(no subject)

Jul 30, 2009 04:52

PULP

I am the suffering artist, but in this divine moment, soaked to the skin with rain and sweating inspiration, I am not suffering.
I am a work in progress, and in this outlandish moment, I am progressing.
I am idea, and animate;
I am object, and I have a soul, and I think symbolically, and I am self aware,
I am an object--
I am the object--
The object of your affection, of your brother's dismay, father's horror; I am the muse; I am my own muse,
I am my own music;
And I belong to an art that I just can't seem to grow out of.
The face looks youthful, the sensibilities are as sensitive as a child's,
But there is a hard shell, a barrier, a fresh piece of leather between the skin and the pulp...
And the pulp is old; the pulp is ancient.
My core was made in the time of Abraham, and while he bowed to God, I got my kicks at the bar, sharing a drink with some future Jew.
My pulp survived the time of Christ, before it was shipped off the Europe, years later, and eventually dispersed in the "New" world.
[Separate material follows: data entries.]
theorem basePinned_reg {r : Reg} (h : r ≠ .phase) : (basePinned base tiling s).reg r = s.reg r :=
  ran_reg (ran_setStep 1 s) (by simpa using h)
@[simp] theorem basePinned_held (sp : Space) (a : Nat) :
    (basePinned base tiling s).held sp a = s.held sp a := by cases sp <;> rfl
@[simp] theorem basePinned_palettePri : (basePinned base tiling s).palettePri = s.palettePri := rfl
@[simp] theorem basePinned_paletteSec : (basePinned base tiling s).paletteSec = s.paletteSec := rfl
@[simp] theorem basePinned_host : (basePinned base tiling s).host = s.host := rfl
@[simp] theorem basePinned_hostSeen : (basePinned base tiling s).hostSeen = s.hostSeen := rfl
@[simp] theorem basePinned_readDraws : (basePinned base tiling s).readDraws = s.readDraws := rfl
@[simp] theorem basePinned_pinDraws : (basePinned base tiling s).pinDraws = s.pinDraws.tail := rfl
@[simp] theorem basePinned_drawn : (basePinned base tiling s).drawn = s.drawn + 1 := rfl
@[simp] theorem basePinned_trace :
    (basePinned base tiling s).trace = s.trace ++ [.pin (s.reg .fbHandle) (.ok base tiling)] := rfl

theorem basePinned_pinCount (g : Word) :
    (basePinned base tiling s).pinCount g =
      s.pinCount g + if g = s.reg .fbHandle then 1 else 0 := by
  have hget := pinsAdd_get (s.reg .fbHandle).toNat g.toNat s.pins
  rw [if_congr BitVec.toNat_inj rfl rfl] at hget
  exact hget

end basePinned

/-- The scan-out address of the operands in a pinned buffer (47_modeset.md R240); a tiled buffer's offset is
open. -/
def baseAddress (s : State) (base tiling : Word) (bytes : Nat) : Word :=
  let off := if tiling = 0 then (s.regNat .fbY * s.regNat .fbPitch + s.regNat .fbX) * bytes
    else Config.freeTileOffset tiling (s.reg .fbX) (s.reg .fbY) (s.reg .fbPitch) bytes
  BitVec.ofNat 32 (base.toNat + off)

theorem basePinned_scanout (base tiling : Word) (bytes : Nat) (s : State) :
    (basePinned base tiling s).scanout msc1 base tiling bytes = baseAddress s base tiling bytes := by
  rw [State.scanout, basePinned_reg _ _ _ (by decide), basePinned_reg _ _ _ (by decide),
    basePinned_reg _ _ _ (by decide)]
  rfl

/-- Step 1 with a supported format and a pin that answers with a buffer (47_modeset.md R239 to R241). -/
theorem setbaseRun_of_pinned (c : Ctrl) {s : State} {bytes : Nat} {base tiling : Word}
    (hformat : (s.regNat .fbFormat, bytes) ∈ msc1.formats) (hpin : s.nextPin = .ok base tiling) :
    setbaseRun msc1 c s =
      (.done, programBase msc1 c (baseAddress s base tiling bytes) (basePinned base tiling s)) := by
  have hhandle : (setStep 1 s).reg .fbHandle = s.reg .fbHandle :=
    ran_reg (ran_setStep 1 s) (by decide)
  have hanswer : (setStep 1 s).nextPin = .ok base tiling := hpin
  have hpinned : pinHandle ((setStep 1 s).reg .fbHandle) (setStep 1 s) =
      (.ok base tiling, basePinned base tiling s) := by
    rw [pinHandle_does, hanswer, hhandle]
    rfl
  simp only [setbaseRun, setStep_regNat_fbFormat, bytesOfFormat_of_mem hformat, pinAndProgram, hpinned,
    basePinned_scanout]

/-! ### The two writes and the hand-over -/

theorem drAddr_base (c : Ctrl) :
    drAddr msc1 c .fbOffset = drBlock c + 5 ∧ drAddr msc1 c .fbPitchw = drBlock c + 6 := by
  cases c <;> decide

/-- FB_OFFSET and FB_PITCHW written (47_modeset.md R241). -/
def baseWritten (c : Ctrl) (addr : Word) (s : State) : State :=
  busWrite .dr (drBlock c + 6) (s.reg .fbPitch) (busWrite .dr (drBlock c + 5) addr s)

theorem programBase_eq (c : Ctrl) (addr : Word) (s : State) :
    programBase msc1 c addr s =
      (releaseOld (s.reg (.curfb c)) (s.reg .fbHandle) (baseWritten c addr s)).setReg (.curfb c)
        (s.reg .fbHandle) := by
  obtain ⟨hoffset, hpitch⟩ := drAddr_base c
  simp only [programBase, memWriteReg, memWrite, hoffset, hpitch, busWrite_reg, releaseOld_reg,
    baseWritten]

theorem ran_baseWritten (c : Ctrl) (addr : Word) (s : State) :
    Ran [] [(.dr, drBlock c + 5), (.dr, drBlock c + 6)] 0
      [.wr .dr (drBlock c + 5) addr, .wr .dr (drBlock c + 6) (s.reg .fbPitch)] s
      (baseWritten c addr s) :=
  ran_then_busWrite (ran_busWrite .dr (drBlock c + 5) addr s) _ _

theorem baseWritten_held (c : Ctrl) (addr : Word) (s : State) :
    (baseWritten c addr s).held .dr (drBlock c + 5) = some addr ∧
      (baseWritten c addr s).held .dr (drBlock c + 6) = some (s.reg .fbPitch) := by
  simp [baseWritten, busWrite_held]

/-- The pin counts do not depend on the register spaces. -/
theorem baseWritten_pinCount (c : Ctrl) (addr : Word) (s : State) (g : Word) :
    (baseWritten c addr s).pinCount g = s.pinCount g := by
  simp [State.pinCount, baseWritten]

theorem setReg_pinCount (s : State) (r : Reg) (v g : Word) : (s.setReg r v).pinCount g = s.pinCount g :=
  rfl

theorem frame_pinCount (body : State → State) (s : State) (g : Word) :
    (frame body s).pinCount g = (body (prologue s)).pinCount g := rfl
Where it didn't feel so new.
I was crucified beside Christ, and was equally as imaginary...
I rode the train to hell with Jesus and begged him to stay for a drink. "No," He told me, "I can't. My dad will kill me." And with a quick upward glance, he was gone.
I conquered the new world and dispersed its native peace in Jesus' name--
(Yes, even after he refused to drink with me.)
I was the conquered, the love child of culture clash, the hate child of the ludicrous belief in "inferior" races--
The white man thrives, but he does not want to share his grain--
His cattle are better fed than his brothers.
Why? Because he wouldn't eat his brother. Would he?
He would not hunt his brother. He would not bite into his brother's neck, and tear at the fresh kill in order to sustain himself; he would not feed on his fresh brother--
But he would pay pennies to a hunter for his brother's hide, a butcher for his brother's meat, a cook to prepare it, a maid to set the table.
Upon reception of the main course, he questions, "What is this? This is delicious!"
"Ton Frere," the chef tells him, through chain of command. The diner nods as he chews, and spits out the words "Tun frayer. Hm. Sounds kind of exotic."
"Delicious." "Superb."
And not even the chef realizes what he's done.
"I'd eat tun frayer every day."
And he does.
The world of humans is filled with toil, with or without the machine--
But death by the machine seems somehow more horrifying.
The hunter has become soulless, the hunter has become an unknowing cog in the machine;
The hunt has become numbers and illusions, words, symbols,
This hunt will reap the meats of greed for something far more sinister than sustenance. Man will bite into his brother's spirit, and gnaw at his neck--but only in his dreams, for his dead days are much more mechanical...
"Fire me."
Don't fire me--
Set me on fire.
Train me. And put me on your train. I hear it stops in hell.
To be honest, I was waiting for a phone call from God's son--
He said he'd meet me at the downtown bar.